Judith Miller and WMD: Okrent's answer from the top


New York Times ombud Daniel Okrent's pseudo-blog, whilst welcome for its substance, imposes a certain discipline on the unwary blogger. Entirely unfair to characterise it as a means getting stuff into the public domain and making the smallest wave possible in the process.

However - I had managed not take cognizance of the appearance of a piece (March 25 1607 ET) on the Miller-WMD saga in scribing my last effort on the subject (March 26 0010 ET).

Okrent has not broken his self-denying ordinance about pre-arrival events. But he introduces a quote from Executive Editor Bill Keller on the subject.

Very bizarre. Keller, as boss, naturally has the run of the paper to comment on whatever he likes. A cursory check with Mr Google suggests that, as yet, he has not commented on the Miller/WMD question. Is the appearance of his comments on Okrent's turf meant to demonstrate that Okrent has managed some kind of coup?

Or - remembering the importance of location in the paper (A17 is Siberia) as an index of the value placed on it by the paper's editors - perhaps putting the statement in the Okrent blog takes the edge off it [1].

Okrent's explanation:
As I do not mean to suggest in any way that I am not interested in readers' concerns about the paper...

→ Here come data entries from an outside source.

-- ==== Sys2Proof/Tests/Slice0.lean ====
section
/-! SUPPORT. Tests. Expected results are the spec's own: the vectors V<n> and examples S<n> of spec/95_test_vectors.md,
the encodings of spec/30_encoding.md written out bit by bit, and the examples of the instruction rules. -/

namespace Sys2Proof.Tests

open Sys2Proof.Machine

/-! ### Well-formedness: an ill-formed term for each check -/

theorem test_wf_refuses_add_is_inc : WellFormed (.add .rA .rZ (.teeny 1)) = false := by decide
theorem test_wf_refuses_sub_is_dec : WellFormed (.sub .rA .rZ (.teeny 1)) = false := by decide
theorem test_wf_refuses_pop_pc_is_ret : WellFormed (.pop .pc .w1) = false := by decide
theorem test_wf_refuses_jmp_mask_is_je : WellFormed (.jmp .rA ⟨true, false, false⟩ 0) = false := by decide
theorem test_wf_refuses_reserved_one_word : WellFormed (.reservedJmpOneWord 0xA800) = false := by decide
theorem test_wf_refuses_reserved_bit3_opcode : WellFormed (.reservedJmpBit3 0xAC08 0) = false := by decide
theorem test_wf_refuses_reserved_bit3 : WellFormed (.reservedJmpBit3 0xA800 0) = false := by decide
theorem test_wf_refuses_undefined_opcode : WellFormed (.undefinedOpcode 0xBC00) = false := by decide

/-! ### Decoding: each constructor from words written out from its encoding, `ooooo T aaa bbb iiii` (R80) -/

theorem test_decode_set : decodeWords 0b00000_1_011_100_0011 0 = .set .rA .rB (.teeny 3) := by decide
theorem test_decode_set_w2 : decodeWords 0b00000_0_011_001_0000 0x1234 = .set .rA .pc (.wide 0x1234) := by decide
theorem test_decode_lod : decodeWords 0b00001_1_011_100_0010 0 = .lod .rA .rB (.teeny 2) := by decide
theorem test_decode_str : decodeWords 0b00010_0_000_100_0000 0x9000 = .str .rZ .rB (.wide 0x9000) := by decide
theorem test_decode_psh : decodeWords 0b00011_1_000_011_0001 0 = .psh .rA (.teeny 1) := by decide
theorem test_decode_pop : decodeWords 0b00100_0_011_000_0000 0xDEAD = .pop .rA .w2 := by decide
theorem test_decode_bts : decodeWords 0b00101_1_011_000_1111 0 = .bts .rA .rZ (.teeny 15) := by decide
theorem test_decode_btc : decodeWords 0b00110_1_011_000_0100 0 = .btc .rA .rZ (.teeny 4) := by decide
theorem test_decode_btf : decodeWords 0b00111_0_011_000_0000 0x000F = .btf .rA .rZ (.wide 15) := by decide
theorem test_decode_cal : decodeWords 0b01000_1_000_001_0001 0 = .cal .pc (.teeny 1) := by decide
theorem test_decode_add : decodeWords 0b01001_1_011_100_0000 0 = .add .rA .rB (.teeny 0) := by decide
theorem test_decode_sub : decodeWords 0b01010_1_011_100_0000 0 = .sub .rA .rB (.teeny 0) := by decide
theorem test_decode_mpy : decodeWords 0b01011_1_011_000_1111 0 = .mpy .rA .rZ (.teeny 15) := by decide
theorem test_decode_div : decodeWords 0b01100_1_011_100_0000 0 = .div .rA .rB (.teeny 0) := by decide
theorem test_decode_mod : decodeWords 0b01101_1_100_000_0100 0 = .mod .rB .rZ (.teeny 4) := by decide
theorem test_decode_and : decodeWords 0b01110_0_011_000_0000 0x00FF = .and .rA .rZ (.wide 0x00FF) := by decide
theorem test_decode_or : decodeWords 0b01111_1_011_100_0000 0 = .or .rA .rB (.teeny 0) := by decide
theorem test_decode_xor : decodeWords 0b10000_1_011_011_0000 0 = .xor .rA .rA (.teeny 0) := by decide
theorem test_decode_shf : decodeWords 0b10001_1_011_000_1100 0 = .shf .rA .rZ (.teeny 12) := by decide
theorem test_decode_rot : decodeWords 0b10010_0_011_000_0000 0x0014 = .rot .rA .rZ (.wide 0x0014) := by decide
theorem test_decode_neg : decodeWords 0b10011_0_011_101_1001 0x1234 = .neg .rA .w2 := by decide
theorem test_decode_cmp : decodeWords 0b10100_1_011_100_0001 0 = .cmp .rA .rB (.teeny 1) := by decide
theorem test_decode_jmp : decodeWords 0b10101_0_011_000_0_000 0x0002 = .jmp .rA ⟨false, false, false⟩ 2 := by decide
theorem test_decode_jmp_mask7 : decodeWords 0b10101_0_000_000_0_111 0x0100 = .jmp .rZ ⟨true, true, true⟩ 0x0100 := by decide
theorem test_decode_dly : decodeWords 0b10110_0_000_011_0000 0x1000 = .dly .rA (.wide 0x1000) := by decide
theorem test_decode_lup : decodeWords 0b10111_1_011_100_0001 0 = .lup .rA .rB (.teeny 1) := by decide
theorem test_decode_reserved_one_word : decodeWords 0b10101_1_000_000_0000 0 = .reservedJmpOneWord 0xAC00 := by decide
theorem test_decode_reserved_bit3 : decodeWords 0b10101_0_000_000_1_000 0x0100 = .reservedJmpBit3 0xA808 0x0100 := by decide
theorem test_decode_undefined_24 : decodeWords 0b11000_1_000_000_0000 0 = .undefinedOpcode 0xC400 := by decide
theorem test_decode_inc : decodeWords 0b01001_1_111_000_0001 0 = .inc .rE := by decide
theorem test_decode_dec : decodeWords 0b01010_1_111_000_0001 0 = .dec .rE := by decide
theorem test_decode_ret : decodeWords 0b00100_1_001_000_0000 0 = .ret := by decide
theorem test_decode_je : decodeWords 0b10101_0_110_000_0_100 0x0100 = .je .rD 0x0100 := by decide
theorem test_decode_jne : decodeWords 0b10101_0_000_000_0_011 0x0100 = .jne .rZ 0x0100 := by decide
theorem test_decode_jl : decodeWords 0b10101_0_000_000_0_010 0x0100 = .jl .rZ 0x0100 := by decide
theorem test_decode_jle : decodeWords 0b10101_0_101_000_0_110 0x0100 = .jle .rC 0x0100 := by decide
theorem test_decode_jg : decodeWords 0b10101_0_000_000_0_001 0x0100 = .jg .rZ 0x0100 := by decide
theorem test_decode_jge : decodeWords 0b10101_0_010_000_0_101 0x0100 = .jge .sp 0x0100 := by decide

And we would think that, why?

As for the text - Keller makes the same not on my watch point as Okrent. And then says
I did not see a prima facie case for recanting or repudiating the stories. The brief against the coverage was that it was insufficiently skeptical, but that is an easier claim to make in hindsight than in context. (By context I mean such things as, what others were writing at the time, what role editors played in handling and presenting the stories, how credible the sources were, etc.)

One might at first wonder whether he quite understands the meaning of prima facie.

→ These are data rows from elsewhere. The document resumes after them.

-- ==== Sys2Proof/Machine/Flags.lean ====
section
/-! DEFINITION. The conditions the part derives from its state: the fence (R2), the epoch condition (R29), the ATTN condition
(R174), the D-link waits (R133, R136), ages (R92), and the comparisons of record checks (R110). -/

namespace Sys2Proof.Machine

/-- The engine is BROKEN. -/
def Engine.isBroken : Engine → Bool
  | .broken _ => true
  | .absent | .capturing | .draining | .restoring => false

/-- BROKEN with cause RESTORE_FAULT or ABORTED: memory is partly restored, and the rollback target is kept (R4). -/
def Engine.brokenRetryable : Engine → Bool
  | .broken .restoreFault | .broken .aborted => true
  | .broken .exhausted | .broken .journalFault | .absent | .capturing | .draining | .restoring => false

/-- BROKEN with cause EXHAUSTED or JOURNAL_FAULT: no rollback is possible (R4). -/
def Engine.brokenLost : Engine → Bool
  | .broken .exhausted | .broken .journalFault => true
  | .broken .restoreFault | .broken .aborted | .absent | .capturing | .draining | .restoring => false

/-- The fence is up (R2). -/
def Engine.fenceUp : Engine → Bool
  | .draining | .restoring | .broken .restoreFault | .broken .aborted => true
  | .absent | .capturing | .broken .exhausted | .broken .journalFault => false

/-- The epoch condition of WINDOW_SET (R29). -/
def State.epochCondition (s : State) : Bool := s.epoch.engine == .capturing && s.epoch.captureCount == 0

/-- A capture slot's granule or a held request lies in a range (R30). -/
def State.workIn (s : State) (a : Area) : Bool :=
  s.capture.slots.toList.any (fun o => o.any (fun c => a.holds (granuleAddr c.granule).toNat)) ||
  s.hold.entries.any (fun e => a.holds e.request.addr.toNat)

/-- No slot is busy and no marker write is unanswered (R17, R19). -/
def State.journalQuiet (s : State) : Bool := s.capture.noneBusy && s.epoch.markers.isEmpty

/-- The last urgent position is unacknowledged (R174). -/
def NoticeUnit.urgentUnread (n : NoticeUnit) : Bool :=
  n.lastUrgent.any (fun p => decide ((p - n.ackPos).toNat < n.unacked))

/-- The condition under which ATTN is asserted (R174). -/
def NoticeUnit.attnCondition (n : NoticeUnit) : Bool :=
  n.pathStopped ||
  (decide (0 < n.unacked) && (decide (n.threshold ≤ n.unacked) || n.flush == .expired || n.urgentUnread))

/-- The conditions of a ring write, but for the buffer holding a notice (R169). -/
def NoticeUnit.ringReady (n : NoticeUnit) : Bool :=
  n.configured && !n.pathStopped && n.inFlight.isNone && decide (n.unacked < n.size)

/-- A notice kind is among the urgent kinds (R171, R194). -/
def NoticeUnit.isUrgent (n : NoticeUnit) (b : NoticeBody) : Bool := n.urgent.getLsbD b.code

/-- A request was forwarded by the capture unit: a trigger, or one marked so (R136). -/
def Origin.byCaptureUnit : Origin → Bool
  | .forwarded _ _ _ byCapture => byCapture
  | .trigger _ => true
  | .oldRead _ _ | .record _ | .void _ | .marker _ | .restoreRead _ | .writeBack | .notice | .status | .abandoned => false

/-- The FORWARD class holds a request to a granule that the capture unit forwarded: the one wait of a capture's reads and of
write-backs (R133, R136, R111). R52 names only writes for the reads; waiting for reads as well is the model's choice (log 29). -/
def DLink.requestWaiting (d : DLink) (g : Granule) : Bool :=
  d.forward.any (fun q => q.origin.byCaptureUnit && granuleOf q.addr == g)

/-- A D-link identity is free (R132). -/
def DLink.isFree (d : DLink) (i : Ident) : Bool := d.inUse.all (fun u => u.id != i)

/-- The age of a held entry, modulo 2^32 (R92). -/
def State.age (s : State) (e : HeldEntry) : Nat := (s.mgmt.time - e.arrival).toNat

/-- An entry's age is at or past tHOLD. -/
def State.overdue (s : State) (e : HeldEntry) : Bool := decide (s.hold.tHold ≤ s.age e)

/-- An entry's expiry is due and has not been taken: the expiry of a JOURNAL_FULL entry is taken once (R92, R93). -/
def State.expiryDue (s : State) (e : HeldEntry) : Bool :=
  s.overdue e && !(e.cause == .journalFull && e.exhausted)

/-- A stream is in CMD_STREAMS (R184). -/
def State.streamPermitted (s : State) (stream : BitVec 6) : Bool := s.mgmt.cmdStreams.getLsbD stream.toNat

/-- A count raised by one that stops at 2^32−1 (R7, R166). -/
def satSucc (n : Nat) : Nat := min (n + 1) Config.countMax

/-- Check 2 of R110: a known kind, EPOCH_MARK exactly at the marker sequences of the index. -/
def kindOk (h : Line) (index : List IndexEntry) (cursor : Seq) : Bool :=
  match headerKind h with
  | 1 | 3 => !index.any (fun e => e.marker == some cursor)
  | 2 => index.any (fun e => e.marker == some cursor)
  | _ => false

/-- The checks of the record in hand, in order: the reason of the first that fails (R110). -/
def recordFault (j : Journal) (index : List IndexEntry) (cursor : Seq) (h : Line) (image : List Line) :
    Option RestoreReason :=
  if !headerCheckOk h then some .header
  else if !kindOk h index cursor then some .header
  else if headerSequence h != cursor then some .sequence
  else if (entryHolding j index cursor).all (fun e => headerEpoch h != e.number) then some .epoch
  else if headerKind h == 1 && headerImageCrc h != imageCrc image then some .image
  else none

end Sys2Proof.Machine
end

What I think he's saying is that Miller is the girl with her finger in the dyke (as it were): he doesn't think Miller's errors differ much in kind, if not in degree, from those made by the rest of her colleagues on the issue. So if the Times admits even that her WMD stuff deserves a second look, he's also admitting that the whole of Times coverage is suspect.

(The substantive point - that no journos and editors realised at the time that the WMD coverage was screwed is surely wrong. The folks at Knight Ridder - as told in Michael Massing's piece - had latched onto the dissent within the USIC on the extent of the Iraqi threat. But KR are infra dig, Not Our Sort, Dear - so no one took much notice.)

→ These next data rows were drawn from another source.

-- ==== Sys2Proof/Certificates/Slice0/Obligations.lean ====
section
/-! DEFINITION. The statements for the provers. Each says what the part does, in terms of `exec` and `step`. -/

open Sys2Proof Sys2Proof.Machine

/-! ### Steps, time and power-on reset -/

/-- Model's form of a block: a step takes the command at the front of the queue (log 1). -/
def Obligations.StepTakesFrontCommand : Prop :=
  ∀ (s : State) (c : Instr) (rest : List Instr),
    step { s with pending := c :: rest } = exec c { s with pending := rest }

/-- Model's choice (log 2): a step with no command and no pin event waiting is one microsecond. Device time rises by one (R189), the
timers run down (R13, R175), and the expiries put on the queue are those due (R92, R14, R175). -/
def Obligations.EmptyQueueIsOneMicrosecond : Prop :=
  ∀ s : State, s.pending = [] → s.serial = [] → s.resetAsserted = false →
    ∃ t, step s = .next t ∧
      t = { s with mgmt.time := s.mgmt.time + 1, epoch.quiet := t.epoch.quiet, notice.flush := t.notice.flush,
                   pending := t.pending } ∧
      t.epoch.quiet = (match s.epoch.quiet with
        | .stopped => .stopped
        | .running n => .running (n - 1)) ∧
      t.notice.flush = (match s.notice.flush with
        | .stopped => .stopped
        | .running n => .running (n - 1)
        | .expired => .expired) ∧
      ∀ c, c ∈ t.pending ↔
        (∃ e ∈ s.hold.entries, c = .holdExpiry e.request.id ∧ s.hold.tHold ≤ (s.mgmt.time + 1 - e.arrival).toNat ∧
          ¬ (e.cause = .journalFull ∧ e.exhausted = true)) ∨
        (c = .quietExpiry ∧ t.epoch.quiet = .running 0) ∨ (c = .flushExpiry ∧ t.notice.flush = .running 0)

/-- R190: RESET asserted puts every block at its power-on values and holds it there until RESET is deasserted. No frame is answered:
data out is driven 0, for each bit of a frame that is clocked, and a frame in progress is abandoned. Which part of the links' histories
is kept, and that the other commands and pin events are taken without effect, are the model's choice (logs 3, 18 and 23). -/
def Obligations.PowerOnResetHoldsThePart : Prop :=
  ∀ s : State,
    (∃ t, exec .powerOnReset s = .next t ∧
      t = { State.reset with ulink.returned := s.ulink.returned, dlink.issued := s.dlink.issued, resetAsserted := true,
                             pending := s.pending, serial := s.serial } ∧
      t.mgmt.frame = none ∧ t.linkResetOut = true) ∧
    (∃ t, exec .resetDeasserted s = .next t ∧ t = { s with resetAsserted := false } ∧ t.linkResetOut = false) ∧
    (s.resetAsserted = true → s.dataOut = some false ∧
      (∀ c, c ≠ .powerOnReset → c ≠ .resetDeasserted → exec c s = .next (match frameBits c with
        | some n => { s with mgmt.dout := List.replicate n false }
        | none => s)) ∧
      (s.pending = [] →
        (s.serial = [] → step s = .next s) ∧
        ∀ e rest, s.serial = e :: rest → step s = .next
          { s with serial := rest, mgmt.dout := (match e with
            | .select => []
            | .bit _ => s.mgmt.dout ++ [false]
            | .deselect => s.mgmt.dout) }))

/-- R21, R25, R64, R83, R101, R125, R142, R155, R161, R177, R190: the values the manual gives after power-on reset. -/
def Obligations.ResetValues : Prop :=
  let s := State.reset
  s.mgmt.device = .offline ∧ s.mgmt.cwEnable = false ∧ s.mgmt.cwBase = 0 ∧ s.mgmt.cmdStreams = 0 ∧
  s.mgmt.fault = ⟨false, false, false⟩ ∧ s.mgmt.frame = none ∧ s.mgmt.time = 0 ∧
  (∀ i : Fin 16, s.windows[i] = ⟨.off, 0, 0, false, false⟩) ∧
  s.epoch.engine = .absent ∧ s.epoch.current = 0 ∧ s.epoch.index = [] ∧ s.epoch.captureCount = 0 ∧
  s.epoch.spillCount = 0 ∧ s.epoch.target = none ∧ s.epoch.markers = [] ∧ s.epoch.quiet = .stopped ∧ s.epoch.tQuiet = 0 ∧
  s.journal.base = 0 ∧ s.journal.slots = 0 ∧ s.journal.head = 0 ∧ s.journal.frontier = 0 ∧ s.journal.release = 0 ∧
  s.journal.completed = [] ∧ s.journal.lwm = 0 ∧ s.journal.armed = true ∧
  s.capture.table = [] ∧ (∀ i : Fin 8, s.capture.slots[i] = none) ∧ s.hold.entries = [] ∧ s.hold.tHold = 2000 ∧
  s.restore.phase = .idle ∧ s.restore.cursor = 0 ∧ s.restore.floor = 0 ∧ s.restore.applied = 0 ∧
  (∀ k : Fin 5, s.restore.hand[k] = none) ∧ s.restore.awaited = 0 ∧ s.restore.errorSeen = false ∧
  s.restore.abortPending = false ∧
  s.ulink.outstanding = [] ∧ s.dlink.forward = [] ∧ s.dlink.capture = [] ∧ s.dlink.restore = [] ∧ s.dlink.report = [] ∧
  s.dlink.inUse = [] ∧ s.dlink.lastServed = .report ∧
  s.cmd.queue = [] ∧ s.cmd.taken = 0 ∧ s.cmd.last = none ∧
  s.status.sequence = 0 ∧ s.status.inFlight = none ∧ s.status.updatePending = false ∧
  s.notice.buffer = [] ∧ s.notice.nextSeq = 0 ∧ s.notice.configured = false ∧ s.notice.base = 0 ∧ s.notice.size = 0 ∧
  s.notice.writePos = 0 ∧ s.notice.ackPos = 0 ∧ s.notice.inFlight = none ∧ s.notice.pathStopped = false ∧
  s.notice.threshold = 1 ∧ s.notice.tFlush = 100 ∧ s.notice.urgent = 0 ∧ s.notice.lastUrgent = none ∧
  s.notice.flush = .stopped ∧ s.notice.overrunCount = 0 ∧ s.notice.overrunTotal = 0 ∧ s.notice.attn = false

Then, based on this (false) premise, Keller says
opening a docket and litigating the claims against the coverage was likely to consume more of my attention than I was willing to invest.

The Ninth Beatitude applies here - I don't think anyone thought a Jayson Blair/Jack Kelley-style review of the matter was in prospect this side of the Last Trump.

As for the future, clearly Miller starts with a large credit balance at the Keller Bank:
My experience of Judy...is that she is a smart, well-sourced, industrious and fearless reporter with a keen instinct for news, and an appetite for dauntingly hard subjects...

And Keller has his explanation ready for chi-iking from other pros:
Like many aggressive reporters, particularly reporters who deal with contentious subjects, she has sometimes stepped on toes, but that is hardly grounds for rebuke.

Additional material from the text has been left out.